Add libtorch nightly build for CUDA 12.8 #146265

tinglvv · 2025-02-02T02:42:46Z

Try removing sm50 and sm60 to shrink binary size, and resolve the ld --relink error

"Architecture support for Maxwell, Pascal, and Volta is considered feature-complete and will be frozen in an upcoming release." from 12.8 release note.

Also updating the runner for cuda 12.8 test to g4dn (T4, sm75) due to the drop in sm50/60 support.

#145570

cc @atalman @malfet @ptrblck @msaroufim @eqy @nWEIdia

pytorch-bot · 2025-02-02T02:42:49Z

🔗 Helpful Links

🧪 See artifacts and rendered test results at hud.pytorch.org/pr/146265

📄 Preview Python docs built from this PR
📄 Preview C++ docs built from this PR
❓ Need help or want to give feedback on the CI? Visit the bot commands wiki or our office hours

Note: Links to docs will display an error until the docs builds have been completed.

✅ You can merge normally! (2 Unrelated Failures)

As of commit 62ef609 with merge base 16e202a ():

FLAKY - The following jobs failed but were likely due to flakiness present on trunk:

linux-binary-manywheel / manywheel-py3_12-cuda11_8-test / test (gh) (detected as infra flaky with no log or failing log classifier)
linux-binary-manywheel / manywheel-py3_13t-xpu-test (gh) (detected as infra flaky with no log or failing log classifier)

This comment was automatically generated by Dr. CI and updates every 15 minutes.

tinglvv · 2025-02-07T00:45:05Z

Test failures in libtorch and manywheel with CUDA Error:
Tesla M60 with CUDA capability sm_52 is not compatible with the current PyTorch installation. The current PyTorch install supports CUDA capabilities sm_70 sm_75 sm_80 sm_86 sm_90 sm_100 sm_120 compute_120.

Reason is we are removing sm50 and sm60 from 12.8 binary in this PR, to resolve the ld --relink error in #145792 (comment).

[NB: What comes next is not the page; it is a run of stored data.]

theorem State.ringsLost_effect {msk : Nat} {s0 : State} (s old : State) (hm : 0xc0000000c0000 &&& msk = 0xc0000000c0000) (h_s : Effect msk s0 s) (h_old : Effect msk s0 old) :
    Effect msk s0 (State.ringsLost s old) := by
  unfold State.ringsLost
  repeat' first | with_reducible intro _ | with_reducible assumption | with_reducible rfl | exact subParts hm (by decide) | with_reducible apply State.raise_effect | with_reducible apply Effect.forEach | with_reducible apply Effect.ite | split | dsimp only | exact bitParts hm (by decide) | exact bitOff hm (by decide) | exact bitPlus hm (by decide) | exact bitKey hm (by decide) | rfl

theorem State.linkRecovery_effect {m : Nat} {s0 : State} (s : State) (linkUp : Bool) (hm : 0x5cc0144ffffffff &&& m = 0x5cc0144ffffffff)
    (h_s : Effect m s0 s) : Effect m s0 (State.linkRecovery s linkUp) := by
  have w : ∀ h p, Effect m s0 { s with hif := h, regs := s.regs.filter p } := fun h p =>
    ⟨⟨fun w => swf_filter _ (h_s.kept.regs w), fun w e => h_s.kept.eff w e, h_s.kept.mem, h_s.kept.pending, h_s.kept.variant,
      h_s.kept.sizes, h_s.kept.fuses⟩,
      { h_s.within with
        regs := fun _ b => absurd (b.symm.trans (bitAll hm (by decide))) Bool.false_ne_true
        hif := fun b => absurd (b.symm.trans (bitParts hm (by decide))) Bool.false_ne_true }⟩
  unfold State.linkRecovery
  refine Effect.ite h_s ?_
  have he := fun (x : State) (hx : Effect m s0 x) (a b : Fld) (c d : Bool) (n : Nat) f g => State.setTo_effect _ b d (bitAll hm (by decide))
    (State.setTo_effect _ a c (bitAll hm (by decide)) (State.wrn_effect _ Reg.HIF_LINK n (bitParts hm (by decide))
      (State.modHif_effect _ f (subParts hm (by decide)) (State.modAlm_effect _ g (subParts hm (by decide))
        (State.ocCancelHost_effect _ (subParts hm (by decide)) (State.drainDone_effect _ (subParts hm (by decide))
          (State.abortJobs_effect _ (fun j => j.cls == 9) (subParts hm (by decide)) hx)))))))
  exact State.raise_effect _ _ _ _ (subParts hm (by decide)) (State.ringsLost_effect _ _ (subParts hm (by decide))
    (Effect.ite (State.raise1_effect _ _ _ _ _ (subParts hm (by decide)) (he _ (w _ _) _ _ _ _ _ _ _))
      (he _ (w _ _) _ _ _ _ _ _ _)) h_s)

theorem execLinkRecovery_effect {msk : Nat} {s0 : State} (linkUp : Bool) (s : State) (hm : 0x5cc0144ffffffff &&& msk = 0x5cc0144ffffffff) (h_s : Effect msk s0 s) :
    EffectOut msk s0 (execLinkRecovery linkUp s) := by
  unfold execLinkRecovery
  repeat' first | with_reducible intro _ | with_reducible assumption | with_reducible rfl | with_reducible refine EffectOut.gate ?_ ?_ | with_reducible refine EffectOut.next ?_ | exact subParts hm (by decide) | with_reducible apply State.linkRecovery_effect | with_reducible apply Effect.ite | split | dsimp only | rfl

end Sys2Proof.Machine
end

And current upstream CI test runs on Tesla M60 which is sm_50.
See runs_on: linux.4xlarge.nvidia.gpu --> instance_type: g3.4xlarge --> Tesla M60 (https://aws.amazon.com/blogs/aws/new-next-generation-gpu-powered-ec2-instances-g3/).

Proposing solution:
Use g4dn or g5 AWS runners to run the test for 12.8, g4dn is T4 GPU Turing (sm_75) and g5 is Ampere (sm_80). If we were to deprecate Volta (sm_70) in 12.8 as well, then need to get a g5 runner.
Runner choices https://github.com/tinglvv/test-infra/blob/main/.github/scale-config.yml#L101

cc @atalman @ptrblck

Skylion007 · 2025-02-07T18:19:51Z

Can we not use the linker script with --relink keep the old arch support?

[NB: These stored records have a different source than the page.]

theorem State.canCounts_effect {msk : Nat} {s0 : State} (s : State) (c : Nat) (hm : 0xc0000000c8000 &&& msk = 0xc0000000c8000) (h_s : Effect msk s0 s) :
    Effect msk s0 (State.canCounts s c) := by
  unfold State.canCounts
  repeat' first | with_reducible intro _ | with_reducible assumption | with_reducible rfl | exact subParts hm (by decide) | with_reducible apply State.raise1_effect | with_reducible apply State.putSat_effect | with_reducible apply State.put_effect | with_reducible apply Effect.ite | split | dsimp only | exact bitParts hm (by decide) | exact bitOff hm (by decide) | rfl

theorem State.canRecover_effect {msk : Nat} {s0 : State} (s : State) (c : Nat) (hm : 0x8000 &&& msk = 0x8000) (h_s : Effect msk s0 s) :
    Effect msk s0 (State.canRecover s c) := by
  unfold State.canRecover
  repeat' first | with_reducible intro _ | with_reducible assumption | with_reducible rfl | exact subParts hm (by decide) | with_reducible apply State.setTo_effect | with_reducible apply Effect.ite | split | dsimp only | exact bitParts hm (by decide) | exact bitOff hm (by decide) | rfl

theorem State.enterBusOff_effect {msk : Nat} {s0 : State} (s : State) (c : Nat) (hm : 0x400000008000 &&& msk = 0x400000008000) (h_s : Effect msk s0 s) :
    Effect msk s0 (State.enterBusOff s c) := by
  unfold State.enterBusOff
  repeat' first | with_reducible intro _ | with_reducible assumption | with_reducible rfl | exact subParts hm (by decide) | with_reducible apply State.canRecover_effect | with_reducible apply State.txComplete_effect | with_reducible apply State.bump_effect | with_reducible apply State.setTo_effect | with_reducible apply Effect.forEach | with_reducible apply Effect.ite | split | dsimp only | exact bitParts hm (by decide) | exact bitOff hm (by decide) | rfl

theorem State.canError_effect {msk : Nat} {s0 : State} (s : State) (c : Nat) (f : Can → Can) (hm : 0xc4000000c8000 &&& msk = 0xc4000000c8000) (h_s : Effect msk s0 s) :
    Effect msk s0 (State.canError s c f) := by
  unfold State.canError
  repeat' first | with_reducible intro _ | with_reducible assumption | with_reducible rfl | exact subParts hm (by decide) | with_reducible apply State.enterBusOff_effect | with_reducible apply State.canCounts_effect | with_reducible apply State.modCan_effect | with_reducible apply Effect.ite | split | dsimp only | rfl

theorem State.canStore_effect {msk : Nat} {s0 : State} (s : State) (c k : Nat) (f : CanFrame) (hm : 0x400000000008000 &&& msk = 0x400000000008000) (h_s : Effect msk s0 s) :
    Effect msk s0 (State.canStore s c k f) := by
  unfold State.canStore
  repeat' first | with_reducible intro _ | with_reducible assumption | with_reducible rfl | exact subParts hm (by decide) | with_reducible apply State.setNewdat_effect | with_reducible apply State.nextFree_effect | with_reducible apply State.setTo_effect | with_reducible apply State.put_effect | with_reducible apply State.wr_effect | with_reducible apply Effect.forEach | with_reducible apply Effect.ite | split | dsimp only | exact bitParts hm (by decide) | exact bitOff hm (by decide) | rfl

theorem State.canLost_effect {msk : Nat} {s0 : State} (s : State) (c k : Nat) (hm : 0xc0000000c8000 &&& msk = 0xc0000000c8000) (h_s : Effect msk s0 s) :
    Effect msk s0 (State.canLost s c k) := by
  unfold State.canLost
  repeat' first | with_reducible intro _ | with_reducible assumption | with_reducible rfl | exact subParts hm (by decide) | with_reducible apply State.raise2_effect | with_reducible apply State.bump_effect | with_reducible apply State.setTo_effect | with_reducible apply Effect.ite | split | dsimp only | exact bitParts hm (by decide) | exact bitOff hm (by decide) | rfl

theorem State.canTake_effect {msk : Nat} {s0 : State} (s : State) (c k : Nat) (f : CanFrame) (hm : 0x40c4000000c8000 &&& msk = 0x40c4000000c8000) (h_s : Effect msk s0 s) :
    Effect msk s0 (State.canTake s c k f) := by
  unfold State.canTake
  repeat' first | with_reducible intro _ | with_reducible assumption | with_reducible rfl | exact subParts hm (by decide) | with_reducible apply State.canLost_effect | with_reducible apply State.canStore_effect | with_reducible apply State.modCan_effect | with_reducible apply Effect.ite | split | dsimp only | rfl

theorem State.canTried_effect {msk : Nat} {s0 : State} (s : State) (c : Nat) (hm : 0x400000000000 &&& msk = 0x400000000000) (h_s : Effect msk s0 s) :
    Effect msk s0 (State.canTried s c) := by
  unfold State.canTried
  repeat' first | with_reducible intro _ | with_reducible assumption | with_reducible rfl | exact subParts hm (by decide) | with_reducible apply State.modCan_effect | with_reducible apply Effect.ite | split | dsimp only | exact bitParts hm (by decide) | exact bitOff hm (by decide) | exact bitPlus hm (by decide) | exact bitKey hm (by decide) | rfl

theorem State.canReceive_effect {msk : Nat} {s0 : State} (u : State) (c : Nat) (f0 : CanFrame) (hm : 0x40c4000000c8000 &&& msk = 0x40c4000000c8000) (h_u : Effect msk s0 u) :
    Effect msk s0 (State.canReceive u c f0) := by
  unfold State.canReceive
  repeat' first | with_reducible intro _ | with_reducible assumption | with_reducible rfl | exact subParts hm (by decide) | with_reducible apply State.canTried_effect | with_reducible apply State.canTake_effect | with_reducible apply State.canError_effect | with_reducible apply State.nextFree_effect | with_reducible apply State.bump_effect | with_reducible apply Effect.ite | split | dsimp only | exact bitParts hm (by decide) | exact bitOff hm (by decide) | exact bitPlus hm (by decide) | exact bitKey hm (by decide) | rfl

tinglvv · 2025-02-07T21:49:43Z

Can we not use the linker script with --relink keep the old arch support?

Hi @Skylion007 , right the --relink would work. Meanwhile, we are actually also deprecating the sm_50,60,70 for cuda 12.8 (they will be deprecated officially in future cuda releases), and this would resolve the build error.

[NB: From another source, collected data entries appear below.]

theorem State.regWrite_effect {msk : Nat} {s0 : State} (s : State) (req : Req) (off v hwSet : Nat) (hm : 0x7fffffcffffffff &&& msk = 0x7fffffcffffffff) (h_s : Effect msk s0 s) :
    Effect msk s0 (State.regWrite s req off v hwSet) := by
  unfold State.regWrite
  repeat' first | with_reducible intro _ | with_reducible assumption | with_reducible rfl | exact subParts hm (by decide) | with_reducible apply State.retWrite_effect | with_reducible apply State.writeBlock_effect | with_reducible apply State.lockedOut_effect | with_reducible apply State.wrAcc_effect | with_reducible apply Effect.ite | split | dsimp only | exact bitParts hm (by decide) | exact bitOff hm (by decide) | exact bitKey hm (by decide) | exact bitAll hm (by decide) | rfl

theorem State.windowWrite_effect {msk : Nat} {s0 : State} (s : State) (req : Req) (off size v : Nat) (hm : 0x400000000 &&& msk = 0x400000000) (h_s : Effect msk s0 s) :
    Effect msk s0 (State.windowWrite s req off size v) := by
  unfold State.windowWrite
  repeat' first | with_reducible intro _ | with_reducible assumption | with_reducible rfl | exact subParts hm (by decide) | with_reducible apply State.sramWrite_effect | with_reducible apply Effect.ite | split | dsimp only | rfl

theorem State.doorWrite_effect {msk : Nat} {s0 : State} (s : State) (req : Req) (off size v : Nat) (hm : 0xc0000000c0000 &&& msk = 0xc0000000c0000) (h_s : Effect msk s0 s) :
    Effect msk s0 (State.doorWrite s req off size v) := by
  unfold State.doorWrite
  repeat' first | with_reducible intro _ | with_reducible assumption | with_reducible rfl | exact subParts hm (by decide) | with_reducible apply State.cqDoor_effect | with_reducible apply State.sqDoor_effect | with_reducible apply Effect.ite | split | dsimp only | exact bitParts hm (by decide) | exact bitOff hm (by decide) | exact bitPlus hm (by decide) | exact bitKey hm (by decide) | rfl

theorem execRegisterWrite_effect {msk : Nat} {s0 : State} (req : Req) (bar : Bar) (off : BitVec 24) (size : Fin 9) (v : BitVec 64) (hwSet : Word) (s : State) (hm : 0x7fffffcffffffff &&& msk = 0x7fffffcffffffff) (h_s : Effect msk s0 s) :
    EffectOut msk s0 (execRegisterWrite req bar off size v hwSet s) := by
  unfold execRegisterWrite
  repeat' first | with_reducible intro _ | with_reducible assumption | with_reducible rfl | with_reducible refine EffectOut.gate ?_ ?_ | with_reducible refine EffectOut.next ?_ | with_reducible exact EffectOut.fault | exact subParts hm (by decide) | with_reducible apply State.doorWrite_effect | with_reducible apply State.windowWrite_effect | with_reducible apply State.regWrite_effect | with_reducible apply Effect.foldl | with_reducible apply Effect.ite | split | dsimp only | exact bitParts hm (by decide) | exact bitOff hm (by decide) | exact bitPlus hm (by decide) | exact bitKey hm (by decide) | rfl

Skylion007 · 2025-02-10T17:04:13Z

This will drop support for 1080 and similar consumer chips, right? We are finally starting to drop GPU arches that are commonly used and can run modern architectures in inference. These are very common in university clusters.

SM70 only supports GV100s right? Why not support SM60 so torch supports more devices?

Is 12.9 dropping all these cuda arches completely? Or is this just to unblock the binary size issues? Seems like there might be a longer term alternative to fixing the 1GB libtorch limit such getting the linker script to work with relink, LTO might reduce binary size sufficiently to save one of the arch's, or just splitting the binaries.

ptrblck · 2025-02-10T22:16:35Z

@Skylion007 Future CUDA versions will drop sm_50-sm_70 completely as @tinglvv explained and CUDA 12.8 deprecated these.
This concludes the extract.